■ Problem statement ■
Count the lines that contain the string "keys" in the records beneath, and respond with the number only.

--

theorem State.rgetMove_kept {φ : Part → Bool} {s0 s : State} (p : Nat) (core : Nat) (ring : Nat) (errs : List ReadErr)
    (bad : SramErrs) (hk : Kept φ s0 s) (hkeys : φ .keys = false) (hcores : φ .cores = false) (hregs : φ .regs =
    false) (hout : φ .out = false) (hseqs : φ .seqs = false) (hpoison : φ .poison = false) (hchannels : φ .channels =
    false) (husage : φ .usage = false) (hupds : φ .upds = false) (hringAdv : φ .ringAdv = false) (hqueues : φ .queues
    = false) (hhaltReq : φ .haltReq = false) (hfrozen : φ .frozen = false) :
    Kept φ s0 (State.rgetMove s p core ring errs bad) := by
  unfold State.rgetMove
  with_reducible
    repeat'
      first
      | assumption | (intro _) | apply kept_ite | apply State.fput_kept | apply State.sepiaRec_kept
      | apply State.seqFault_kept | apply State.count_kept | apply State.issuedAs_kept | apply State.sramWr_kept
      | apply State.advCons_kept | apply State.ringRead_kept | apply State.endBurst_kept | apply kept_ite_fst
      | (apply kept_of_eq; assumption) | split | dsimp only

theorem State.ringErrCfg_kept {φ : Part → Bool} {s0 s : State} (p : Nat) (i : Nat) (hk : Kept φ s0 s) (hregs : φ .regs
    = false) :
    Kept φ s0 (State.ringErrCfg s p i) := by
  unfold State.ringErrCfg
  with_reducible
    repeat'
      first
      | assumption | (intro _) | apply State.setBits_kept | dsimp only

theorem State.ringReset_kept {φ : Part → Bool} {s0 s : State} (p : Nat) (i : Nat) (hk : Kept φ s0 s) (hregs : φ .regs
    = false) (hringAdv : φ .ringAdv = false) :
    Kept φ s0 (State.ringReset s p i) := by
  unfold State.ringReset
  with_reducible
    repeat'
      first
      | assumption | (intro _) | apply kept_ite | apply State.wn_kept | apply State.setAhead_kept
      | apply State.ringErrCfg_kept | split | dsimp only

theorem State.advProd_kept {φ : Part → Bool} {s0 s : State} (p : Nat) (i : Nat) (n : Nat) (hk : Kept φ s0 s) (hregs :
    φ .regs = false) (hringAdv : φ .ringAdv = false) :
    Kept φ s0 (State.advProd s p i n) := by
  unfold State.advProd
  with_reducible
    repeat'
      first
      | assumption | (intro _) | apply kept_ite | apply State.wn_kept | apply State.setAhead_kept | split | dsimp only

theorem State.rputMove_kept {φ : Part → Bool} {s0 s : State} (p : Nat) (core : Nat) (ring : Nat) (errs : List ReadErr)
    (bad : SramErrs) (hk : Kept φ s0 s) (hmem : φ .mem = false) (hkeys : φ .keys = false) (hcores : φ .cores = false)
    (hregs : φ .regs = false) (hout : φ .out = false) (hseqs : φ .seqs = false) (hpoison : φ .poison = false)
    (hchannels : φ .channels = false) (husage : φ .usage = false) (hupds : φ .upds = false) (hringAdv : φ .ringAdv =
    false) (hqueues : φ .queues = false) (hhaltReq : φ .haltReq = false) (hfrozen : φ .frozen = false) :
    Kept φ s0 (State.rputMove s p core ring errs bad) := by
  unfold State.rputMove
  with_reducible
    repeat'
      first
      | assumption | (intro _) | apply kept_ite | apply State.seqFault_kept | apply State.count_kept
      | apply State.issuedAs_kept | apply State.sramWr_kept | apply State.writeRun_kept | apply State.sramGet_kept
      | apply State.checkRuns_kept | apply State.endBurst_kept | apply State.advProd_kept | apply kept_foldl
      | apply kept_ite_fst | apply kept_foldl_fst | (apply kept_of_eq; assumption) | split | dsimp only

theorem State.ringCfgW_kept {φ : Part → Bool} {s0 s : State} (p : Nat) (i : Nat) (which : Nat) (v : Word) (hk : Kept φ
    s0 s) (hregs : φ .regs = false) (hout : φ .out = false) :
    Kept φ s0 (State.ringCfgW s p i which v) := by
  unfold State.ringCfgW
  with_reducible
    repeat'
      first
      | assumption | (intro _) | apply kept_ite | apply State.regWrite_kept | apply State.ringErrCfg_kept | split
      | dsimp only

theorem State.meshSend_kept {φ : Part → Bool} {s0 s : State} (x : Beat) (kind : Nat) (src : Nat) (dst : Nat) (addr :
    Nat) (v : List Byte) (add : Bool) (hk : Kept φ s0 s) (hseqs : φ .seqs = false) (husage : φ .usage = false) :
    Kept φ s0 (State.meshSend s x kind src dst addr v add) := by
  unfold State.meshSend
  with_reducible
    repeat'
      first
      | assumption | (intro _) | apply kept_ite | apply State.setSq_kept | apply State.count_kept | split | dsimp only

theorem rbgetWork_kept {φ : Part → Bool} {s0 s : State} (x : Beat) (hk : Kept φ s0 s) (hcores : φ .cores = false)
    (hregs : φ .regs = false) (hout : φ .out = false) (hseqs : φ .seqs = false) (husage : φ .usage = false) (hupds : φ
    .upds = false) :
    KeptR φ s0 (rbgetWork s x) := by
  unfold rbgetWork
  with_reducible
    repeat'
      first
      | assumption | (intro _) | apply okRes_kept | apply State.sramGet_kept | apply State.meshSend_kept
      | apply keptR_error | apply keptR_ite | apply keptR_ok' | (apply keptR_get; assumption)
      | (apply kept_of_eq; assumption) | split | dsimp only

theorem scopyWork_kept {φ : Part → Bool} {s0 s : State} (x : Beat) (hk : Kept φ s0 s) (hcores : φ .cores = false)
    (hregs : φ .regs = false) (hout : φ .out = false) (hseqs : φ .seqs = false) (husage : φ .usage = false) (hupds : φ
    .upds = false) :
    KeptR φ s0 (scopyWork s x) := by
  unfold scopyWork
  with_reducible
    repeat'
      first
      | assumption | (intro _) | apply kept_ite | apply okRes_kept | apply State.portGet_kept
      | apply State.meshSend_kept | apply keptR_error | apply keptR_ite | apply keptR_ok'
      | (apply keptR_get; assumption) | apply kept_ite_fst | (apply kept_of_eq; assumption) | split | dsimp only

theorem State.ringProdW_kept {φ : Part → Bool} {s0 s : State} (p : Nat) (i : Nat) (v : Nat) (hk : Kept φ s0 s) (hregs
    : φ .regs = false) :
    Kept φ s0 (State.ringProdW s p i v) := by
  unfold State.ringProdW
  with_reducible
    repeat'
      first
      | assumption | (intro _) | apply kept_ite | apply State.setBits_kept | apply State.wn_kept | split | dsimp only

theorem State.ringConsW_kept {φ : Part → Bool} {s0 s : State} (p : Nat) (i : Nat) (v : Nat) (hk : Kept φ s0 s) (hregs
    : φ .regs = false) :
    Kept φ s0 (State.ringConsW s p i v) := by
  unfold State.ringConsW
  with_reducible
    repeat'
      first
      | assumption | (intro _) | apply kept_ite | apply State.setBits_kept | apply State.wn_kept | split | dsimp only

theorem rbputWork_kept {φ : Part → Bool} {s0 s : State} (x : Beat) (hk : Kept φ s0 s) (hcores : φ .cores = false)
    (hregs : φ .regs = false) (hout : φ .out = false) (hseqs : φ .seqs = false) (husage : φ .usage = false) (hupds : φ
    .upds = false) :
    KeptR φ s0 (rbputWork s x) := by
  unfold rbputWork
  with_reducible
    repeat'
      first
      | assumption | (intro _) | apply okRes_kept | apply State.portGet_kept | apply State.meshSend_kept
      | apply keptR_error | apply keptR_ite | apply keptR_ok' | (apply keptR_get; assumption)
      | (apply kept_of_eq; assumption) | split | dsimp only

theorem State.setSptr_kept {φ : Part → Bool} {s0 s : State} (phys : Nat) (sel : Nat) (v : Nat) (hk : Kept φ s0 s)
    (hcores : φ .cores = false) :
    Kept φ s0 (State.setSptr s phys sel v) := by
  unfold State.setSptr
  with_reducible
    repeat'
      first
      | assumption | (intro _) | dsimp only | apply kept_mk | apply kept_mk_cores

theorem vsptrWork_kept {φ : Part → Bool} {s0 s : State} (x : Beat) (hk : Kept φ s0 s) (hcores : φ .cores = false)
    (husage : φ .usage = false) :
    KeptR φ s0 (vsptrWork s x) := by
  unfold vsptrWork
  with_reducible
    repeat'
      first
      | assumption | (intro _) | apply kept_ite | apply State.count_kept | apply okRes_kept | apply State.setSptr_kept
      | apply keptR_error | apply keptR_ite | apply keptR_ok' | (apply keptR_get; assumption) | apply kept_ite_fst
      | (apply kept_of_eq; assumption) | split | dsimp only

theorem vstWork_kept {φ : Part → Bool} {s0 s : State} (x : Beat) (hk : Kept φ s0 s) (hcores : φ .cores = false) (hregs
    : φ .regs = false) (hout : φ .out = false) (hseqs : φ .seqs = false) (husage : φ .usage = false) (hupds : φ .upds
    = false) :
    KeptR φ s0 (vstWork s x) := by
  unfold vstWork
  with_reducible
    repeat'
      first
      | assumption | (intro _) | apply kept_ite | apply State.bump_kept | apply State.count_kept
      | apply State.nonFinite_kept | apply State.invalidTable_kept | apply State.sched_kept
      | apply State.usePorts_kept | apply okRes_kept | apply State.vreg_kept | apply State.setSptr_kept
      | apply keptE_ok | apply keptE_error | apply keptE_ite | (apply keptE_get; assumption) | apply keptR_error
      | apply keptR_ite | apply keptR_ok' | (apply keptR_get; assumption) | apply kept_ite_fst
      | (apply kept_of_eq; assumption) | split | dsimp only

theorem State.vput_kept {φ : Part → Bool} {s0 s : State} (x : Beat) (r : Nat) (late : Nat) (v : List Nat) (hk : Kept φ
    s0 s) (hseqs : φ .seqs = false) :
    Kept φ s0 (State.vput s x r late v) := by
  unfold State.vput
  with_reducible
    repeat'
      first
      | assumption | (intro _) | apply State.sched_kept | dsimp only

theorem laneWork_kept {φ : Part → Bool} {s0 s : State} (rate : Nat) (late : Nat) (nb : Nat) (f : Nat → Nat → Nat →
    Nat) (x : Beat) (hk : Kept φ s0 s) (hcores : φ .cores = false) (hregs : φ .regs = false) (hout : φ .out = false)
    (hseqs : φ .seqs = false) (husage : φ .usage = false) (hupds : φ .upds = false) :
    KeptR φ s0 (laneWork rate late nb f s x) := by
  unfold laneWork
  with_reducible
    repeat'
      first
      | assumption | (intro _) | apply kept_ite | apply State.nfSeen_kept | apply State.count_kept
      | apply State.nonFinite_kept | apply okRes_kept | apply State.vreg_kept | apply State.vput_kept
      | apply keptR_error | apply keptR_ite | apply keptR_ok' | (apply keptR_get; assumption) | apply kept_foldl
      | apply kept_ite_fst | apply kept_foldl_fst | (apply kept_of_eq; assumption) | split | dsimp only

theorem State.vtr_kept {φ : Part → Bool} {s0 s : State} (p : Nat) (core : Nat) (err : UnitErr) (fn : Nat) (f : Nat →
    Nat) (hk : Kept φ s0 s) (hcores : φ .cores = false) (hregs : φ .regs = false) (hout : φ .out = false) (hseqs : φ
    .seqs = false) (husage : φ .usage = false) (hupds : φ .upds = false) (hqueues : φ .queues = false) (hfrozen : φ
    .frozen = false) :
    Kept φ s0 (State.vtr s p core err fn f) := by
  unfold State.vtr
  with_reducible
    repeat'
      first
      | assumption | (intro _) | apply State.unitBeat_kept | apply laneWork_kept | apply keptR_error | apply keptR_ite
      | apply keptR_ok' | (apply keptR_get; assumption) | (apply kept_of_eq; assumption) | dsimp only

theorem vredWork_kept {φ : Part → Bool} {s0 s : State} (op : Nat → Nat → Nat) (pre : Nat → Nat) (x : Beat) (hk : Kept
    φ s0 s) (hcores : φ .cores = false) (hregs : φ .regs = false) (hout : φ .out = false) (hseqs : φ .seqs = false)
    (husage : φ .usage = false) (hupds : φ .upds = false) :
    KeptR φ s0 (vredWork op pre s x) := by
  unfold vredWork
  with_reducible
    repeat'
      first
      | assumption | (intro _) | apply kept_ite | apply State.nfSeen_kept | apply State.count_kept
      | apply State.nonFinite_kept | apply okRes_kept | apply State.vreg_kept | apply State.vput_kept
      | apply keptR_error | apply keptR_ite | apply keptR_ok' | (apply keptR_get; assumption) | apply kept_foldl
      | apply kept_ite_fst | apply kept_foldl_fst | (apply kept_of_eq; assumption) | split | dsimp only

--

■ Response to this exercise ■
2